▶ _TASK TO CARRY OUT_
Write out, from the entries below, exactly the lines that run between the lines holding "(setField v 0 3 1)))" and "RTC_FAIL (R527). -/", inclusive, and stop there.

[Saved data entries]
★ ★ ★
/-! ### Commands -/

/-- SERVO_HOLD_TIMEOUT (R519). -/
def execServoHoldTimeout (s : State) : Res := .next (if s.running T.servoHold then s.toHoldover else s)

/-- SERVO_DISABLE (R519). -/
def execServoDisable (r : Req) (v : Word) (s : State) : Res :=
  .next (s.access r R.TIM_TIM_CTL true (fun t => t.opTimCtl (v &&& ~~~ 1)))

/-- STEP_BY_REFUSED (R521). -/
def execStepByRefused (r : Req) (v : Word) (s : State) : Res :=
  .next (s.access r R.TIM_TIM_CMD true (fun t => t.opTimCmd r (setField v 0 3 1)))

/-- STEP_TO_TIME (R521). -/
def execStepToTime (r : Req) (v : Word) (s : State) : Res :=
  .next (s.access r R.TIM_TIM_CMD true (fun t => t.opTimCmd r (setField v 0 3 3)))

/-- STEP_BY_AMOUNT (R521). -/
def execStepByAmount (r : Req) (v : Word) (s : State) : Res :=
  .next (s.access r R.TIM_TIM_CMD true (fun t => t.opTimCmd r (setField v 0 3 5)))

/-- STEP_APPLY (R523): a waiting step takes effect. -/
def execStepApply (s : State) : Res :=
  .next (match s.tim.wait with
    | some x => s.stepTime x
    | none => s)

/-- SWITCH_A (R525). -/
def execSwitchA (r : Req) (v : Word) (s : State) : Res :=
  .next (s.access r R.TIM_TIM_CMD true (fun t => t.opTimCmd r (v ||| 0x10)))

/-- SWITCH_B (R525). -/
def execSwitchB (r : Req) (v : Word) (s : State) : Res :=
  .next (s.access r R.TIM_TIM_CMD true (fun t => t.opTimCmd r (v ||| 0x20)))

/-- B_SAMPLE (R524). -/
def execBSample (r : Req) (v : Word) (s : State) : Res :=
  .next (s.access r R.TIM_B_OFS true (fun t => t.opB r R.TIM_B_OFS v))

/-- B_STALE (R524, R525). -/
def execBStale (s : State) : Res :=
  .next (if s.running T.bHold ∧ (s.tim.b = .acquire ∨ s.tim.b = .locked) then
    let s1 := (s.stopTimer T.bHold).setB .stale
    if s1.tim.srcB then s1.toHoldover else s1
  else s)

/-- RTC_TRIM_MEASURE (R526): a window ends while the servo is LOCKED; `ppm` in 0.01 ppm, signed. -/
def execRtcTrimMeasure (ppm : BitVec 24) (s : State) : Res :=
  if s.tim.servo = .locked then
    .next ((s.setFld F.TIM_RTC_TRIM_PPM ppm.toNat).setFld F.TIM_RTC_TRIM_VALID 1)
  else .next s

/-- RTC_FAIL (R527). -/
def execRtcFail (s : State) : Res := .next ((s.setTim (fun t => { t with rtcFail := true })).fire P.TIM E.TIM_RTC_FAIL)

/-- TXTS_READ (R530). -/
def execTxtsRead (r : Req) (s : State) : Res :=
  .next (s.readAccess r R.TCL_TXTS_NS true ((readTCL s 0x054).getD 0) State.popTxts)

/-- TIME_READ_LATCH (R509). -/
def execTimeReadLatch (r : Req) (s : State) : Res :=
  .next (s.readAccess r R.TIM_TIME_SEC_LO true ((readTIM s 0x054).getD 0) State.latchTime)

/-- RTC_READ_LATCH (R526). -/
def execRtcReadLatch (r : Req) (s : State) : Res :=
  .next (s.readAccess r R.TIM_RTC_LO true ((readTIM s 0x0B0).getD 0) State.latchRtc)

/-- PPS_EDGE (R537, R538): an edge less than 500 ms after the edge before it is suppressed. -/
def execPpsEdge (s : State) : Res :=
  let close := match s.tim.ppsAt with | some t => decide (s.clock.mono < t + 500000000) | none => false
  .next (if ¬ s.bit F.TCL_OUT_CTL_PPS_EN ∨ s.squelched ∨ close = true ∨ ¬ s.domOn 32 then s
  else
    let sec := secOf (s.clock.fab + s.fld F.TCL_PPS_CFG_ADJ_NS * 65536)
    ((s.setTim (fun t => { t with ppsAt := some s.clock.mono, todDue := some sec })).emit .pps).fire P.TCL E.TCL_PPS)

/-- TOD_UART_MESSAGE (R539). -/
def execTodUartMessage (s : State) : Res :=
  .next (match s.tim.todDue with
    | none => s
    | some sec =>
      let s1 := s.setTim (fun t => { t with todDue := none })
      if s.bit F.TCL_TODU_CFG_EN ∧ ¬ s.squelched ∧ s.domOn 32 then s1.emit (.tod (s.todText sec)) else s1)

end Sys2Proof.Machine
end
★ ★ ★
▶ _YOUR RESPONSE_
  .next (s.access r R.TIM_TIM_CMD true (fun t => t.opTimCmd r (setField v 0 3 1)))

/-- STEP_TO_TIME (R521). -/
def execStepToTime (r : Req) (v : Word) (s : State) : Res :=
  .next (s.access r R.TIM_TIM_CMD true (fun t => t.opTimCmd r (setField v 0 3 3)))

/-- STEP_BY_AMOUNT (R521). -/
def execStepByAmount (r : Req) (v : Word) (s : State) : Res :=
  .next (s.access r R.TIM_TIM_CMD true (fun t => t.opTimCmd r (setField v 0 3 5)))

/-- STEP_APPLY (R523): a waiting step takes effect. -/
def execStepApply (s : State) : Res :=
  .next (match s.tim.wait with
    | some x => s.stepTime x
    | none => s)

/-- SWITCH_A (R525). -/
def execSwitchA (r : Req) (v : Word) (s : State) : Res :=
  .next (s.access r R.TIM_TIM_CMD true (fun t => t.opTimCmd r (v ||| 0x10)))

/-- SWITCH_B (R525). -/
def execSwitchB (r : Req) (v : Word) (s : State) : Res :=
  .next (s.access r R.TIM_TIM_CMD true (fun t => t.opTimCmd r (v ||| 0x20)))

/-- B_SAMPLE (R524). -/
def execBSample (r : Req) (v : Word) (s : State) : Res :=
  .next (s.access r R.TIM_B_OFS true (fun t => t.opB r R.TIM_B_OFS v))

/-- B_STALE (R524, R525). -/
def execBStale (s : State) : Res :=
  .next (if s.running T.bHold ∧ (s.tim.b = .acquire ∨ s.tim.b = .locked) then
    let s1 := (s.stopTimer T.bHold).setB .stale
    if s1.tim.srcB then s1.toHoldover else s1
  else s)

/-- RTC_TRIM_MEASURE (R526): a window ends while the servo is LOCKED; `ppm` in 0.01 ppm, signed. -/
def execRtcTrimMeasure (ppm : BitVec 24) (s : State) : Res :=
  if s.tim.servo = .locked then
    .next ((s.setFld F.TIM_RTC_TRIM_PPM ppm.toNat).setFld F.TIM_RTC_TRIM_VALID 1)
  else .next s

/-- RTC_FAIL (R527). -/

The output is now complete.